## [Task requirements]
The entries below hold a line with "let bound := d.allots.filter" and a line with "let used := 4 * slotBytes - b1". Return those lines and all that lie between them, exactly and only.

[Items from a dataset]
============================================================
/-- The 48-byte header and the payload of a frame as bytes (Table 9-4). -/
def Frame.bytes (f : Frame) : Bytes :=
  [f.typ, BitVec.ofNat 8 (bit f.last * 128 + f.hops.toNat)] ++ leBytes 2 f.payload.length ++ leBytes 2 f.dst.toNat ++
  leBytes 2 f.src.toNat ++ leBytes 8 f.token.toNat ++ leBytes 4 f.seq.toNat ++ leBytes 4 f.nonce.toNat ++
  leBytes 4 f.off.toNat ++ leBytes 4 f.msg.toNat ++ leBytes 16 f.args.toNat ++ f.payload

/-- HOPS at injection (Table 9-11). -/
def Dev.hopLimit (d : Dev) : BitVec 6 := BitVec.ofNat 6 (max 1 (d.fld Reg.TRL_CTRL F.TRL_CTRL_HOP_LIMIT))

/-- A frame of this module, its stream fields still 0. -/
def Dev.mkFrame (d : Dev) (typ : Byte) (dst : BitVec 16) (token : Word64) (args : Nat) (payload : Bytes) : Frame :=
  { typ := typ, last := true, hops := d.hopLimit, dst := dst, src := d.moduleId, token := token, seq := 0, nonce := 0, off := 0,
    msg := 0, args := BitVec.ofNat 128 args, payload := payload }

/-- A frame from its bytes (Table 9-4). -/
def Frame.ofBytes (b : Bytes) : Frame :=
  let w := fun o n => leNat ((b.drop o).take n)
  { typ := b.getD 0 0, last := (w 1 1).testBit 7, hops := BitVec.ofNat 6 (w 1 1), dst := BitVec.ofNat 16 (w 4 2), src := BitVec.ofNat 16 (w 6 2),
    token := BitVec.ofNat 64 (w 8 8), seq := BitVec.ofNat 32 (w 16 4), nonce := BitVec.ofNat 32 (w 20 4), off := BitVec.ofNat 32 (w 24 4),
    msg := BitVec.ofNat 32 (w 28 4), args := BitVec.ofNat 128 (w 32 16), payload := b.drop 48 }

/-- Zeros up to a multiple of 16 bytes (Table 9-4). -/
def padTo16 (b : Bytes) : Bytes := b ++ List.replicate ((16 - b.length % 16) % 16) 0

/-- Cut a message into frames of at most 1,024 payload bytes with rising OFFSET (R444). -/
def Dev.mkMessage (d : Dev) (typ : Byte) (dst : BitVec 16) (token : Word64) (args : Nat) (payload : Bytes) : List Frame :=
  let cs := if payload.isEmpty then [[]] else chunks 1024 payload
  (cs.zip (List.range cs.length)).map (fun c =>
    { d.mkFrame typ dst token args c.1 with last := c.2 + 1 == cs.length, off := BitVec.ofNat 32 (1024 * c.2) })

/-! ### Link flits (R440) -/

/-- One bit step of the CRC-64. -/
def crcBit (c : Nat) : Nat := if c < 2 ^ 63 then 2 * c else ((2 * c) % 2 ^ 64) ^^^ 0x42F0E1EBA9EA3693
/-- The CRC-64 of R440 over a byte string, most significant bit first. -/
def crc64 (bs : Bytes) : Nat :=
  (bs.foldl (fun c b => (List.range 8).foldl (fun c _ => crcBit c) (c ^^^ (b.toNat * 2 ^ 56))) (2 ^ 64 - 1)) ^^^ (2 ^ 64 - 1)

/-- Is the CRC of a link flit correct? -/
def Flit.crcOk (f : Flit) : Bool := f.crc.toNat == crc64 (f.hdr ++ f.data)

/-- The channels of the frames that start among some bytes, one bit each. -/
def tvMarks (bs : List TxByte) : Nat :=
  let ms := bs.filterMap Prod.snd
  ((ms.zip (List.range ms.length)).map (fun m => bit m.1 * 2 ^ m.2)).sum

/-- A link flit with its CRC. DESIGN CHOICE (log 27): the manual does not place the fields of the link header; the model's order is the
sequence, the next sequence expected of the peer, the credits returned for TV0 and TV1, and the channels of the frames that start in it. -/
def mkFlit (seq ack : BitVec 16) (c0 c1 : Nat) (bs : List TxByte) : Flit :=
  let hdr := leBytes 2 seq.toNat ++ leBytes 2 ack.toNat ++ leBytes 1 c0 ++ leBytes 1 c1 ++ leBytes 2 (tvMarks bs)
  let data := (bs.map Prod.fst ++ List.replicate 496 0).take 496
  ⟨seq, hdr, data, BitVec.ofNat 64 (crc64 (hdr ++ data))⟩

/-- The fields of a received link header: acknowledgement, credits of TV0 and TV1, channels of the frames that start in it. -/
def Flit.ack (f : Flit) : BitVec 16 := BitVec.ofNat 16 (leNat ((f.hdr.drop 2).take 2))
def Flit.credit0 (f : Flit) : Nat := (f.hdr.getD 4 0).toNat
def Flit.credit1 (f : Flit) : Nat := (f.hdr.getD 5 0).toNat
def Flit.tvs (f : Flit) : List Bool := (List.range 16).map (fun k => (leNat ((f.hdr.drop 6).take 2)).testBit k)

/-- Take whole frames off received bytes (R440): the frames with their channels, the bytes left of the last one, and its channel. `cur` is
the channel of a frame that began in an earlier flit. A zero where a frame would begin is the end of a flit's frame data. -/
def unpack : Nat → List Bool → Option Bool → Bytes → List (Frame × Bool) × Bytes × Bool
  | 0, _, _, _ => ([], [], false)
  | n + 1, tvs, cur, buf =>
    if buf.getD 0 0 = 0 then ([], [], false)
    else
      let tv := cur.getD (tvs.headD false)
      let tvs := if cur.isSome then tvs else tvs.tail
      let len := 48 + leNat ((buf.drop 2).take 2)
      if buf.length < 4 ∨ buf.length < len then ([], buf, tv)
      else
        let (fs, r, c) := unpack n tvs none (buf.drop len)
        ((Frame.ofBytes (buf.take len), tv) :: fs, r, c)

/-! ### Routing (R462 to R465) -/

/-- Is a port ACTIVE? -/
def Dev.portActive (d : Dev) (p : Nat) : Bool := (d.port p).st == .active

/-- The ACTIVE ports of a routing group, lowest first; a reserved group has none. -/
def Dev.groupPorts (d : Dev) (g : Nat) : List Nat :=
  if g < 18 then (List.range 18).filter (fun p => (d.reg (Reg.TRL_GROUP g)).toNat.testBit p && d.portActive p) else []

/-- The four routes of a destination, in order. -/
def Dev.routes (d : Dev) (dst : BitVec 16) : List Nat :=
  let r := Reg.TRL_ROUTE dst.toNat
  [d.fld r F.TRL_ROUTE_G0, d.fld r F.TRL_ROUTE_G1, d.fld r F.TRL_ROUTE_G2, d.fld r F.TRL_ROUTE_G3]

/-- Does a destination have a VALID route entry that may be used (Table 9-19)? -/
def Dev.routeValid (d : Dev) (dst : BitVec 16) : Bool :=
  dst != 0 && dst != 0xFFFF && dst != d.moduleId && d.fld (Reg.TRL_ROUTE dst.toNat) F.TRL_ROUTE_VALID == 1

/-- The port a frame takes (R463). -/
def Dev.routePort (d : Dev) (f : Frame) : Option Nat :=
  if !d.routeValid f.dst then none
  else
    match ((d.routes f.dst).map d.groupPorts).find? (fun ps => !ps.isEmpty) with
    | some ps => ps[(f.src ^^^ f.dst).toNat % ps.length]?
    | none => none

/-- Does every route of a destination's entry name a group with no ACTIVE port (R466)? -/
def Dev.routeDead (d : Dev) (dst : BitVec 16) : Bool :=
  d.routeValid dst && (d.routes dst).all (fun g => (d.groupPorts g).isEmpty)

/-- Put a frame at the end of a port's queue, with the virtual channel it travels on (R442). -/
def Dev.enqueue (d : Dev) (p : Nat) (f : Frame) (tv1 : Bool) : Dev :=
  d.updPort p (fun x => { x with queue := x.queue ++ [((x.queue.foldl (fun a e => max a (e.1 + 1)) 0), f, tv1)] })

/-- The DATELINE bit of a port. -/
def Dev.dateline (d : Dev) (p : Nat) : Bool := d.fld (Reg.TRL_PORT_CFG p) F.TRL_PORT_CFG_DATELINE == 1

/-- Queue a frame of this module on the port it is routed to, or drop and count it (R435, R444, R463, R465). -/
def Dev.inject (d : Dev) (f : Frame) : Dev :=
  let f : Frame := { f with hops := d.hopLimit, src := d.moduleId }
  match d.routePort f with
  | some p => d.enqueue p f (d.dateline p)
  | none => d.raise Reg.TRL_DROP_EVT

/-! ### Transmission on a port (R440, R441, R459 to R461) -/

/-- Bytes of frame data in one link flit, which is one slot (R440, R459). -/
def slotBytes : Nat := 496

/-- Bytes that a frame takes in the data areas of link flits, where frames lie back to back (R440). -/
def frameBytes (f : Frame) : Nat := 48 + f.payload.length

/-- Is it a STREAM or MSG_ACK frame (Table 9-8 priority 1)? -/
def frameCtl (f : Frame) : Bool := f.typ == 6 || f.typ == 8

/-- The allotment whose slots a queued frame uses; none for priority 3 (R459, R460). -/
def Dev.slotOwner (d : Dev) (f : Frame) : Option Nat :=
  let a := d.allotOfToken f.token
  if f.typ = 7 ∨ a = 0 ∨ (d.allot a).st = .clearing then none else some a

/-- A queued frame with its number and its virtual channel. -/
abbrev QFrame := Nat × Frame × Bool

/-- Take frames in order while a budget of bytes lasts: the frames taken, the others, the bytes left unused, and the bytes that the last
frame taken needs beyond the budget. -/
def takeSlots (ok : Frame → Bool) : Nat → List QFrame → List QFrame × List QFrame × Nat × Nat
  | b, [] => ([], [], b, 0)
  | b, e :: r =>
    if ok e.2.1 && decide (0 < b) then
      if frameBytes e.2.1 ≤ b then
        let (t, l, b', o) := takeSlots ok (b - frameBytes e.2.1) r
        (e :: t, l, b', o)
      else ([e], r, 0, frameBytes e.2.1 - b)
    else
      let (t, l, b', o) := takeSlots ok b r
      (t, e :: l, b', o)

/-- Frames in round robin among their owners: the first of each, then the second of each, and so on (Table 9-8 priority 4). -/
def roundRobin (own : QFrame → Option Nat) (q : List QFrame) : List QFrame :=
  let ixd := (q.zip (List.range q.length)).map (fun e => (e.1, ((q.take e.2).filter (fun f => own f == own e.1)).length))
  (List.range q.length).flatMap (fun k => (ixd.filter (fun e => e.2 == k)).map Prod.fst)

/-- The slots of a period as they are given out: the frames that go, those that wait, the bytes that owners leave unused, the bytes that
owners' last frames take out of later periods, the slots of CLEARING allotments, and the bytes of shares that priority 1 takes. -/
structure SlotUse where
  go : List QFrame
  wait : List QFrame
  spare : Nat
  debt : Tab Nat
  idle : Nat
  taken : Nat
  deriving DecidableEq, Repr

/-- The slots of one allotment with a share: those of a CLEARING one carry link-idle flits and pass to nobody (R460). -/
def Dev.ownSlots (d : Dev) (owed : Tab Nat) (p : Nat) (u : SlotUse) (e : Nat × Allot) : SlotUse :=
  let share := slotBytes * Tab.get 0 e.2.shares p
  let cut := min share u.taken
  if e.2.st = .clearing then { u with taken := u.taken - cut, idle := u.idle + (share - cut) / slotBytes }
  else
    let due := Tab.get 0 owed e.1
    let (t, q, b, o) := takeSlots (fun f => !frameCtl f && d.slotOwner f == some e.1) (share - cut - due) u.wait
    { go := u.go ++ t, wait := q, spare := u.spare + b, debt := Tab.set 0 u.debt e.1 (o + (due - (share - cut))), idle := u.idle, taken := u.taken - cut }

/-- One period of 64 link flits, in the order of Table 9-8. A frame takes of a slot what bytes it has (R461). Frames of priority 1 take
slots that no allotment holds first, then the shares of CLEARING allotments, then those of others (log 90). What a last frame takes beyond
its owner's slots (key 0: slots of no allotment) comes out of later periods. -/
def Dev.period (d : Dev) (p : Nat) (q : List QFrame) : SlotUse :=
  let owed := (d.port p).debt
  let (t1, q, b1, _) := takeSlots frameCtl (4 * slotBytes) q
  let bound := d.allots.filter (fun e => Tab.get 0 e.2.shares p != 0)
  let unbound := slotBytes * (64 - (bound.map (fun e => Tab.get 0 e.2.shares p)).sum)
  let used := 4 * slotBytes - b1
  let u := (bound.filter (fun e => e.2.st == .clearing) ++ bound.filter (fun e => e.2.st != .clearing)).foldl (d.ownSlots owed p)
    { go := t1, wait := q, spare := 0, debt := [], idle := 0, taken := used - unbound }
  let free := unbound - used + u.spare
  let due := Tab.get 0 owed 0
  let (t3, q, b3, o3) := takeSlots (fun f => !frameCtl f && (d.slotOwner f).isNone) (free - due) u.wait
  let (t4, q, _, o4) := takeSlots (fun f => !frameCtl f) b3 (roundRobin (fun e => d.slotOwner e.2.1) q)
  { u with go := u.go ++ t3 ++ t4, wait := q, debt := Tab.set 0 u.debt 0 (o3 + o4 + (due - free)) }

/-- The queued frames for which their channel has credit, in order (R442). -/
def withCredit : Nat → Nat → List QFrame → List QFrame
  | _, _, [] => []
  | c0, c1, e :: r =>
    if e.2.2 then (if c1 = 0 then withCredit c0 0 r else e :: withCredit c0 (c1 - 1) r)
    else (if c0 = 0 then withCredit 0 c1 r else e :: withCredit (c0 - 1) c1 r)

/-- The bytes of a queued frame, its channel at the first. -/
def txBytes (e : QFrame) : List TxByte :=
  match Frame.bytes e.2.1 with
  | [] => []
  | b :: t => (b, some e.2.2) :: t.map (fun b => (b, none))

/-- Send one link flit on a port, with what it owes its peer; the replay buffer keeps it until it is acknowledged (R441). -/
def Dev.sendFlit (d : Dev) (p : Nat) (bs : List TxByte) : Dev :=
  let x := d.port p
  let c0 := min 255 x.owed0
  let c1 := min 255 x.owed1
  let f := mkFlit x.txSeq x.rxSeq c0 c1 bs
  (d.setPort p { x with txSeq := x.txSeq + 1, replay := x.replay ++ [f], owed0 := x.owed0 - c0, owed1 := x.owed1 - c1, ackSent := x.rxSeq }).emit
    (.flit p f)

/-- Send bytes packed back to back into link flits, at most so many (R440, R459); bytes that do not fill a flit wait for more, unless none
follow. -/
def Dev.transmit (d : Dev) (p most : Nat) (bs : List TxByte) (flush : Bool) : Dev :=
  let n := min (most * slotBytes) (if flush then bs.length else bs.length / slotBytes * slotBytes)
  ((chunks slotBytes (bs.take n)).foldl (fun d c => d.sendFlit p c) d).updPort p (fun x => { x with tail := bs.drop n })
============================================================
## [The completed task]
  let bound := d.allots.filter (fun e => Tab.get 0 e.2.shares p != 0)
  let unbound := slotBytes * (64 - (bound.map (fun e => Tab.get 0 e.2.shares p)).sum)
  let used := 4 * slotBytes - b1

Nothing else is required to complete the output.